There you will also see a Filter and SubFilter tag. For further explanation of the value in this tag, you can refer to section 12.8.1 of the PDF 32000-1:2008 document. Looking further down in the Sig dictionary you will find a Contents tag. Inside this tag is the Base64 value of the digital signature. The example below shows a CAdES signature inside the Contents tag. Note also the ByteRange tag, we will also use this in the digital signature validation process.

Figure 2. Example of digital signature contents tag

Digital signature validation

We will focus on PAdES-B signature on PDF (/SubFilter type ETSI.CAdES.detached). It basically uses a CAdES-detached signature placed in the Contents tag. The validation steps are shown in the figure below.

Figure 3. PDF Signature Validation Process

Here are the steps:

  1. Parse the content in the /Contents tag in CMS (Cryptography Message Syntax)
  2. Verify that the signature in CMS is valid (compare it to the signed attribute in CMS, using the certificate in the signerInfo type).
  3. If valid, get the message digest from the signed attribute inside CMS. Also get the digest algorithm used (SHA1,SHA256,etc)
  4. Calculate the actual message digest inside the PDF (using the byterange and digest algorithm from #3)
  5. Compare no(3) and no(4), if it is valid then the digital signature value is valid

Note that the steps above do not deal with digital certificate validation, CRL checking or OCSP checking. This will be covered in another article. So let's break down the above steps into Java code. The actual code can be found on my github. We will be using 2 external libraries: pdfbox and bouncycastle.

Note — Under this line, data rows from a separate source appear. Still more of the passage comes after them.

-- ==== Sys2Proof/Machine/Characters.lean ====
section
/-! DEFINITION. Machine/Characters.lean: the four operations of 43_cgram_backlight_print. -/

namespace Sys2Proof.Machine

/-- `CREATE_CHAR` (43 R109); the eight data writes are the document's reconstruction (decision D13, log entry 14). -/
def execCreateChar (slot : Byte) (rows : List Byte) (s : State) : Result :=
  whenReady s
    (if rows.length = 8 then
      .next ((s.command (cgramCommand slot)).writeAll (if s.config.cgramWriteRows then rows else []))
    else .refused .rowsLength)

/-- `BACKLIGHT_ON` (R110): emits nothing. -/
def execBacklightOn (s : State) : Result := whenReady s (.next (s.withBacklight true))

/-- `BACKLIGHT_OFF` (R111): emits nothing. -/
def execBacklightOff (s : State) : Result := whenReady s (.next (s.withBacklight false))

/-- `PRINT` (R112): `buffer[0]` to `buffer[size - 2]`, by count alone; the checks in the order of 60_exceptions R118. -/
def execPrint (buffer : List Byte) (size : Nat) (s : State) : Result :=
  whenReady s
    (if size = 0 then .refused .printSizeZero
    else if buffer.length < size - 1 then .refused .printBufferShort
    else .next (s.writeAll (buffer.take (size - 1))))

end Sys2Proof.Machine
end

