-- ==== Sys2Proof/Machine/Transport.lean ====
section
/-! DEFINITION. Machine/Transport.lean: the three operations of the Transport Layer (40_transport). They have no
precondition: `CONFIGURE` reaches them while `phase` is still unconfigured (log entry 9). -/

namespace Sys2Proof.Machine

/-- `SEND_BYTE` (40_transport R75). -/
def execSendByte (value : Byte) (isData : Bool) (s : State) : Result := .next (s.sendByte value isData)

/-- `WRITE_NIBBLE` (R74); a nibble byte with one of bits 3:1 set is written as the pseudocode says (log entry 27). -/
def execWriteNibble (nb : Byte) (s : State) : Result := .next (s.writeNibble nb)

/-- `EXPANDER_WRITE` (R73). -/
def execExpanderWrite (byte : Byte) (s : State) : Result := .next (s.writeExpander byte)

end Sys2Proof.Machine
end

1-Parsing CMS content inside the /Contents tag

First open the pdf and get the signature with this line of code:

ByteArrayInputStream pdfBytes=new ByteArrayInputStream(
    Files.readAllBytes(Paths.get(pdfFile.getAbsolutePath())));

pdfDoc=PDDocument.load(pdfFile);

pdfDoc.getSignatureDictionaries().forEach(signature-> {
try {
    //Get PKCS#7 Data
    CMSSignedData signedData=new CMSSignedData(signature.getContents());
}

OpenPdf.java

Then get the /Contents tag inside the signature:

//Get PKCS#7 Data
CMSSignedData signedData=new CMSSignedData(signature.getContents());

2-Verify CMS Signature is valid

Firstly, we acquired the signerInfo within the CMS:

//Get SignerInfo
SignerInformation signerInfo=signedData.getSignerInfos().iterator().next();

Then we acquired the public key inside CMS:

//Getting PublicKey        
Collection<X509CertificateHolder> matches = signedData.getCertificates().getMatches(signerInfo.getSID());
byte[] pubByte=matches.iterator().next().getSubjectPublicKeyInfo().getEncoded();

X509EncodedKeySpec keySpec=new X509EncodedKeySpec(pubByte);
KeyFactory kf = KeyFactory.getInstance("RSA");
PublicKey pubKey=kf.generatePublic(keySpec);

GetCMSPublicKey.java

Then we acquired the signature algorithm:

if(signerInfo.getEncryptionAlgOID().trim().equals("1.2.840.113549.1.1.1")) {
            encAlgo="RSA";
 }

if(encAlgo!=null)   {
if(digest.getAlgorithm().equals("1.3.14.3.2.26")) {
    encAlgo="SHA1withRSA";                
}
else if(digest.getAlgorithm().equals("2.16.840.1.101.3.4.2.1"))    {
    encAlgo="SHA256withRSA";  
}
else if(digest.getAlgorithm().equals("2.16.840.1.101.3.4.2.2"))    {
    encAlgo="SHA384withRSA";  
}
else if(digest.getAlgorithm().equals("2.16.840.1.101.3.4.2.3"))    {
    encAlgo="SHA512withRSA";  
}

GetSignatureAlgorithm.java

We then check the validity of the signature within the CMS:

Signature rsaSign=Signature.getInstance(encAlgo);       
rsaSign.initVerify(pubKey);
rsaSign.update(signerInfo.getEncodedSignedAttributes());
boolean cmsSignatureValid=rsaSign.verify(signerInfo.getSignature());

3-Get the message digest algorithm and message digest data inside CMS

MessageDigest digest=MessageDigest.getInstance(signerInfo.getDigestAlgOID());

//Get Attribute
Attribute attribute1 =signerInfo.getSignedAttributes().get(PKCSObjectIdentifiers.pkcs_9_at_messageDigest);
Attribute attribute2=null;

if(signerInfo.getUnsignedAttributes()!=null) {
    attribute2 =signerInfo.getUnsignedAttributes().get(PKCSObjectIdentifiers.id_aa_signatureTimeStampToken);
}

messageDigest=Base64.getEncoder().encodeToString(
Hex.decode(attribute1.getAttributeValues()[0].toString().substring(1)));

MDAlgorithm.java

4-Calculate the Message Digest in PDF

First, we calculate the byte range of the PDF.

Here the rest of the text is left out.